Data in this exercise>
* * *
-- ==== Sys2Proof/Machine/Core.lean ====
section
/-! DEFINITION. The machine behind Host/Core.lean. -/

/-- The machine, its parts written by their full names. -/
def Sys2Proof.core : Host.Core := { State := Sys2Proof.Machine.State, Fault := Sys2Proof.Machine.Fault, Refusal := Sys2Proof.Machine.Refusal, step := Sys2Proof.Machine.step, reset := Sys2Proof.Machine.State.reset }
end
* * *
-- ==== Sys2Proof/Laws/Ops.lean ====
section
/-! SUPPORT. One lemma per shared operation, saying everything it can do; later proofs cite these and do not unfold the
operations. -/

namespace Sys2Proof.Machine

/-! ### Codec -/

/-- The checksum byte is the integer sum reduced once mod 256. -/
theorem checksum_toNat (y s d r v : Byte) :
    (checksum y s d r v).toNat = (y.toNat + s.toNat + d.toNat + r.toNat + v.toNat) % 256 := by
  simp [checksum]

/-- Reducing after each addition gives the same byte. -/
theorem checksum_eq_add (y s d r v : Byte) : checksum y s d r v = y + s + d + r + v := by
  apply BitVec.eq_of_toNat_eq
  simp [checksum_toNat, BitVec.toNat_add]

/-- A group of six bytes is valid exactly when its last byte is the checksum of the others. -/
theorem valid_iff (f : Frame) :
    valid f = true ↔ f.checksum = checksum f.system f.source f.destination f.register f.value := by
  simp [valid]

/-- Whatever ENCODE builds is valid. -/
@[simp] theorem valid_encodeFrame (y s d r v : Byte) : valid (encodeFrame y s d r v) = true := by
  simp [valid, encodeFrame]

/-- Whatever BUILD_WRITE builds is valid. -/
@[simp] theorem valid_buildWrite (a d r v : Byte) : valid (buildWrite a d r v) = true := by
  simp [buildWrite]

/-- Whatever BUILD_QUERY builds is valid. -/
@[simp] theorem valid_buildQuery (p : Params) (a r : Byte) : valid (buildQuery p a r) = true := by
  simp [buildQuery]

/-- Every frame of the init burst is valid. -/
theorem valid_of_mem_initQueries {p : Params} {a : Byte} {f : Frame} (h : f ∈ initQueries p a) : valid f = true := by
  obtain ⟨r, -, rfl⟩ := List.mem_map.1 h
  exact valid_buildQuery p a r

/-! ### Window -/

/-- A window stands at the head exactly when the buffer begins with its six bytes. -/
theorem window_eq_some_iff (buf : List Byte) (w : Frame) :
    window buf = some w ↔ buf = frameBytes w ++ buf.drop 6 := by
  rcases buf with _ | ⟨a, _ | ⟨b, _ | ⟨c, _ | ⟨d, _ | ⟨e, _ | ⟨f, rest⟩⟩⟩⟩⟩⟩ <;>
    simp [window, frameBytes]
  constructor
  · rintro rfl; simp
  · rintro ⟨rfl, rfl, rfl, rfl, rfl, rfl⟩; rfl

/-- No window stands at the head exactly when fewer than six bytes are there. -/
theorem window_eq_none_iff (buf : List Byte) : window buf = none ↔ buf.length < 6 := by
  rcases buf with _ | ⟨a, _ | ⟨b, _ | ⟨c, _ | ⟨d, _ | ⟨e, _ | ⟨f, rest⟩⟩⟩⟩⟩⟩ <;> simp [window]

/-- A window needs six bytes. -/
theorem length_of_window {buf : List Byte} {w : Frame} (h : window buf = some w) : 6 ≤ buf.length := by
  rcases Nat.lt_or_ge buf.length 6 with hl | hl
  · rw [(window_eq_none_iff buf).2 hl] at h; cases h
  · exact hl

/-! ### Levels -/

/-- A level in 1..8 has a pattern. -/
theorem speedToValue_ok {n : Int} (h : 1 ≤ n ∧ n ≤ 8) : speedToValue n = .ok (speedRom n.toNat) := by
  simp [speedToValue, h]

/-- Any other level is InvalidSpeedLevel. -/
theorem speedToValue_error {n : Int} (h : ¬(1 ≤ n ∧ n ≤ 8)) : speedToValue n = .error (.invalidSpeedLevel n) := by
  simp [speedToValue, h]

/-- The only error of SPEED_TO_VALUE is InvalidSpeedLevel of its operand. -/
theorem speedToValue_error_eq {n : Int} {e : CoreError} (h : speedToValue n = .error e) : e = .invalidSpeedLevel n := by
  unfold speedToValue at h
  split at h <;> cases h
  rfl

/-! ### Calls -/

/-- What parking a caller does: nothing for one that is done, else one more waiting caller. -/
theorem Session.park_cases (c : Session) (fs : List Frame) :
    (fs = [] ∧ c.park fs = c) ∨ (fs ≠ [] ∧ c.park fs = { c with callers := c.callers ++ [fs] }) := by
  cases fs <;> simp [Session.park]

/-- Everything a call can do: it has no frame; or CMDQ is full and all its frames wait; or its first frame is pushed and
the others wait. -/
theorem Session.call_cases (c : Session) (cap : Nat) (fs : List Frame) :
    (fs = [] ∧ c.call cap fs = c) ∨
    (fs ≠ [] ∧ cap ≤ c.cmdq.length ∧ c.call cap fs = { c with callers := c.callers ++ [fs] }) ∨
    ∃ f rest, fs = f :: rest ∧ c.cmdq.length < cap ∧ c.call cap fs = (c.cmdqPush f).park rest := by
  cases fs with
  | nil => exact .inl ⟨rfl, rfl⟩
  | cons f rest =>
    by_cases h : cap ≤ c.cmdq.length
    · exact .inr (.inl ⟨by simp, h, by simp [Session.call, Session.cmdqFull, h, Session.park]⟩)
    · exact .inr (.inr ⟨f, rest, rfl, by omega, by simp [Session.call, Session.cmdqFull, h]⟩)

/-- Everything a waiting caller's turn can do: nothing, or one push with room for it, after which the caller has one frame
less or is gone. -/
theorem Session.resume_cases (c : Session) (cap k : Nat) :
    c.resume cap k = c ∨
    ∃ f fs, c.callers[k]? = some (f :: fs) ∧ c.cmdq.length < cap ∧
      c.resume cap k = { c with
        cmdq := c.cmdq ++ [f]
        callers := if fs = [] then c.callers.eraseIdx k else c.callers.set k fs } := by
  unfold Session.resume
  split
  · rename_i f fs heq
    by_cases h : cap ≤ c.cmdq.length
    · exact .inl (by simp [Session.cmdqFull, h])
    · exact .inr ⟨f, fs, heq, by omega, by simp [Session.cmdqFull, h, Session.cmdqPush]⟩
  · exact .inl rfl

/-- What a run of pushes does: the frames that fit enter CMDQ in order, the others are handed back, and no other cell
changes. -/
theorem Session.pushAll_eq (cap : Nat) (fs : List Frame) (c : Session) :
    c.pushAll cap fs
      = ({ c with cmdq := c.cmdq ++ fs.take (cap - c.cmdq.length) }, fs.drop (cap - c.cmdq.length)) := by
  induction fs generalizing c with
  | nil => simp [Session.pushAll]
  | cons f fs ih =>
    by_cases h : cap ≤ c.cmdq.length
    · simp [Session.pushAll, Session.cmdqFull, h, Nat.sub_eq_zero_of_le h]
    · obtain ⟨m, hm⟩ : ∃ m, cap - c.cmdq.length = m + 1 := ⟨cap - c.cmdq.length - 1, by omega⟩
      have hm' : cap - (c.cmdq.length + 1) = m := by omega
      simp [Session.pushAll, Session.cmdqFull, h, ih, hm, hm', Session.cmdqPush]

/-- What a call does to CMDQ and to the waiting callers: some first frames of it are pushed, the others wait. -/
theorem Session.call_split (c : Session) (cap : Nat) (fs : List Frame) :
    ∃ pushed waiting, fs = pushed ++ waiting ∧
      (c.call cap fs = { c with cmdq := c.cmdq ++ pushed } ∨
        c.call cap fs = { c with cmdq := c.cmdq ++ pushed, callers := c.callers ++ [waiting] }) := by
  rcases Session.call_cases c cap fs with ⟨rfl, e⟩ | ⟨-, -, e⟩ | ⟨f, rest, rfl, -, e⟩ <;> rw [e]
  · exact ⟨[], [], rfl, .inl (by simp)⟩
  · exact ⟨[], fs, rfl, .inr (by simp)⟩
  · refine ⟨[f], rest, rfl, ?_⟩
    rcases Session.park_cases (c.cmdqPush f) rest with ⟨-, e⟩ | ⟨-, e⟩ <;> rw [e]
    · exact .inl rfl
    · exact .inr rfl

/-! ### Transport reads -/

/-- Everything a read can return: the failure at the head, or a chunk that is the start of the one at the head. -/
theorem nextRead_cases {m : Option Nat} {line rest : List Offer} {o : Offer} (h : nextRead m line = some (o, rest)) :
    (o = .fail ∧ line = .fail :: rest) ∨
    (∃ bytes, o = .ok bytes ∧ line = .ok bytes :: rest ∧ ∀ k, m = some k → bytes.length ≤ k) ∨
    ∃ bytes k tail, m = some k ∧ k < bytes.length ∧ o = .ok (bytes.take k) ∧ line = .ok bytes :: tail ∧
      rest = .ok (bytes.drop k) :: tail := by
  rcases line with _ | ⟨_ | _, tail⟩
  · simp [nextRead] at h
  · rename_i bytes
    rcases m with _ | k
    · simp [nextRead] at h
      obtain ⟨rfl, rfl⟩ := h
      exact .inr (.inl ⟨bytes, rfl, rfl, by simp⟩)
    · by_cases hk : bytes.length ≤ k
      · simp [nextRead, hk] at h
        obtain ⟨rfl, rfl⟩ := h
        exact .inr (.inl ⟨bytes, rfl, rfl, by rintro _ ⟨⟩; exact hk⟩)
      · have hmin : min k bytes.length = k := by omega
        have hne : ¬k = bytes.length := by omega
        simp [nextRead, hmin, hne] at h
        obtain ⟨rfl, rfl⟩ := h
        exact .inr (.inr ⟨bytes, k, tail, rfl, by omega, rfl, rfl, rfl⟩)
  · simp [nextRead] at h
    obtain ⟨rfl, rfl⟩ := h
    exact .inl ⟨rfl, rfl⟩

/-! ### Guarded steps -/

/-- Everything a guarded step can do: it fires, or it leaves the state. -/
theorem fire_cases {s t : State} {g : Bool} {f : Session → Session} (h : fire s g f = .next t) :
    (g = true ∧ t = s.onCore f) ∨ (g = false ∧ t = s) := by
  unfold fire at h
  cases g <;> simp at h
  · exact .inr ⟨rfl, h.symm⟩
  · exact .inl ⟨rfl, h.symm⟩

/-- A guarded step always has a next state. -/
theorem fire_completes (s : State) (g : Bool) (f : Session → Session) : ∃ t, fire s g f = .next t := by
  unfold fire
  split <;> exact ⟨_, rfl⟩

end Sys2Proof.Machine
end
* * *
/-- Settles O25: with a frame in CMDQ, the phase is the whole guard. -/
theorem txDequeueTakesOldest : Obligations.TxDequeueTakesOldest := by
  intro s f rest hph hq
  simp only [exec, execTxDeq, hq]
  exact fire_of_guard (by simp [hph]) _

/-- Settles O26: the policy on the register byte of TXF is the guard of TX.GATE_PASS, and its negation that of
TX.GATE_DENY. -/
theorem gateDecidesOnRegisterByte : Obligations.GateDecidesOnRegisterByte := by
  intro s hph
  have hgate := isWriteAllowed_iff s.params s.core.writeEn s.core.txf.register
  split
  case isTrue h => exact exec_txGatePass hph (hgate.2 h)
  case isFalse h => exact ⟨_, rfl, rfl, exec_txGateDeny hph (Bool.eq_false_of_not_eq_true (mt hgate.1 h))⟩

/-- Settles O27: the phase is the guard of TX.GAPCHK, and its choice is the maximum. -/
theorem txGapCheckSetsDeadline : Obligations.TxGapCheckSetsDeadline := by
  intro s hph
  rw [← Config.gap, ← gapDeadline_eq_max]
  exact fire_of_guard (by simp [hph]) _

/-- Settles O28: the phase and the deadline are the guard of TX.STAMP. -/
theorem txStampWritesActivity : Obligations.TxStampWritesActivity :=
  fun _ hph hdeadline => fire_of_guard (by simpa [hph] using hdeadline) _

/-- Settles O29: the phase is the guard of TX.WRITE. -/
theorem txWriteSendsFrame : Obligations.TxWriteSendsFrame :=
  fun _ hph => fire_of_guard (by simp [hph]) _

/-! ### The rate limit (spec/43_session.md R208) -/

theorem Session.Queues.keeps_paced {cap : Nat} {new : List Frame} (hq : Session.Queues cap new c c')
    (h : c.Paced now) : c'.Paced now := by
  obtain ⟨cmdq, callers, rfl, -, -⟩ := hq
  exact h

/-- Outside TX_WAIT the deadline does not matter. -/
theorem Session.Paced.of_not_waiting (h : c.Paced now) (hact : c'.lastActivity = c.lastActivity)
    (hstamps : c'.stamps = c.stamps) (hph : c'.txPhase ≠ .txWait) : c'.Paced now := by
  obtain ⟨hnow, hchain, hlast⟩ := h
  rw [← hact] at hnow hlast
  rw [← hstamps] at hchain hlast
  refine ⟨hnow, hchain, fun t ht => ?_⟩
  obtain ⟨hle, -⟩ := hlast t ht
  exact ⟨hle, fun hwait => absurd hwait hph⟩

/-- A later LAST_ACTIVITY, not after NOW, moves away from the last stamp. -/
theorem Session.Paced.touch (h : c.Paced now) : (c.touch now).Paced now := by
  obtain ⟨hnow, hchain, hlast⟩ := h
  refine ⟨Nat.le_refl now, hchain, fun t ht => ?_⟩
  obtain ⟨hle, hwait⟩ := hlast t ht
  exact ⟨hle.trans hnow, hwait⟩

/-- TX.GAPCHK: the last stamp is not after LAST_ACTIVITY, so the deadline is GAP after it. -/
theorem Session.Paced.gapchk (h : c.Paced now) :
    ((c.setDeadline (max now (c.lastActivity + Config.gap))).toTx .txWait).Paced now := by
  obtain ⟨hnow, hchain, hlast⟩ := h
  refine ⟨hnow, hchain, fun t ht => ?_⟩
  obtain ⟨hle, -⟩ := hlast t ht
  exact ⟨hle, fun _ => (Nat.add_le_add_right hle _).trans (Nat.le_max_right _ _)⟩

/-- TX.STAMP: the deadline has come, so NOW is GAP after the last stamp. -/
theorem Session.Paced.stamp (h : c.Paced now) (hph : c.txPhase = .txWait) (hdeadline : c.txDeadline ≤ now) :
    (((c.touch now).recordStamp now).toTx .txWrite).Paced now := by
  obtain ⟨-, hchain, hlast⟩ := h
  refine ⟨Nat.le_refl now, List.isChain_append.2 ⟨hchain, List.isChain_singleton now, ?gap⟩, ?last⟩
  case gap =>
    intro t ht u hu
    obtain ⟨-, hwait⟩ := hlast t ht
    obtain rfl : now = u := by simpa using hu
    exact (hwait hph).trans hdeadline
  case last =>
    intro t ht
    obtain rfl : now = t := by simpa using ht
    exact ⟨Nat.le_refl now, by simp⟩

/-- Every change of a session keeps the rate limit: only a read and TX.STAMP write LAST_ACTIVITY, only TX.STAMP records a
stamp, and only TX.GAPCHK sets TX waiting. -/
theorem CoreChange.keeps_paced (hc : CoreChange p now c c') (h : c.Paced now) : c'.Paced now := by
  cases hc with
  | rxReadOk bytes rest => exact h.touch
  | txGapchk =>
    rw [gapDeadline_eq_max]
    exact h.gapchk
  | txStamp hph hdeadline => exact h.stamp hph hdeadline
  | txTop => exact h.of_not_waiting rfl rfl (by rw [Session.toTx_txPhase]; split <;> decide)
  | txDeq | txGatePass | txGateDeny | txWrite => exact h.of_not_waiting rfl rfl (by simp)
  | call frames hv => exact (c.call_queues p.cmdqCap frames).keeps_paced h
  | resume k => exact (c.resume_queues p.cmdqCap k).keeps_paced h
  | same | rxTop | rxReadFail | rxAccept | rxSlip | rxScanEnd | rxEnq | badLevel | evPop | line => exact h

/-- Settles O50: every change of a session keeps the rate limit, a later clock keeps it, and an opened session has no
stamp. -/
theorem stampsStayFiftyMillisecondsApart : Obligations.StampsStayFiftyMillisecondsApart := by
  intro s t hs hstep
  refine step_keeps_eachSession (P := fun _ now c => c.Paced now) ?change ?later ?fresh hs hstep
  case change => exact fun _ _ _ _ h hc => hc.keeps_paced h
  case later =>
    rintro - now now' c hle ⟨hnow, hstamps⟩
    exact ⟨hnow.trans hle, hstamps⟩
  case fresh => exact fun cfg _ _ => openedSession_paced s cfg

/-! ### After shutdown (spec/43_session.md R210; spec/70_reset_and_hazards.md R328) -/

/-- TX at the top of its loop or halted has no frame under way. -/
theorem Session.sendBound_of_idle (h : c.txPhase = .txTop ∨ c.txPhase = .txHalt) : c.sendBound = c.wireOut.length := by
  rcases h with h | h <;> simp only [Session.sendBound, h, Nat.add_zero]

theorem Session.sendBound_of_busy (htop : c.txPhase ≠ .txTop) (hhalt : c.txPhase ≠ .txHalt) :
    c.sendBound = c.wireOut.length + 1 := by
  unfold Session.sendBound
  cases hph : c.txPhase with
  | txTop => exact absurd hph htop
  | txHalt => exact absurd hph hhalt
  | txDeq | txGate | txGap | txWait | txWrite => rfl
* * *
Aim of the task> The output should be exactly the lines above from the line containing "cases fs with" to the line containing "nil => simp [Session.pushAll]", inclusive, with no other lines.

Exercise result>
  cases fs with
  | nil => exact .inl ⟨rfl, rfl⟩
  | cons f rest =>
    by_cases h : cap ≤ c.cmdq.length
    · exact .inr (.inl ⟨by simp, h, by simp [Session.call, Session.cmdqFull, h, Session.park]⟩)
    · exact .inr (.inr ⟨f, rest, rfl, by omega, by simp [Session.call, Session.cmdqFull, h]⟩)

/-- Everything a waiting caller's turn can do: nothing, or one push with room for it, after which the caller has one frame
less or is gone. -/
theorem Session.resume_cases (c : Session) (cap k : Nat) :
    c.resume cap k = c ∨
    ∃ f fs, c.callers[k]? = some (f :: fs) ∧ c.cmdq.length < cap ∧
      c.resume cap k = { c with
        cmdq := c.cmdq ++ [f]
        callers := if fs = [] then c.callers.eraseIdx k else c.callers.set k fs } := by
  unfold Session.resume
  split
  · rename_i f fs heq
    by_cases h : cap ≤ c.cmdq.length
    · exact .inl (by simp [Session.cmdqFull, h])
    · exact .inr ⟨f, fs, heq, by omega, by simp [Session.cmdqFull, h, Session.cmdqPush]⟩
  · exact .inl rfl

/-- What a run of pushes does: the frames that fit enter CMDQ in order, the others are handed back, and no other cell
changes. -/
theorem Session.pushAll_eq (cap : Nat) (fs : List Frame) (c : Session) :
    c.pushAll cap fs
      = ({ c with cmdq := c.cmdq ++ fs.take (cap - c.cmdq.length) }, fs.drop (cap - c.cmdq.length)) := by
  induction fs generalizing c with
  | nil => simp [Session.pushAll]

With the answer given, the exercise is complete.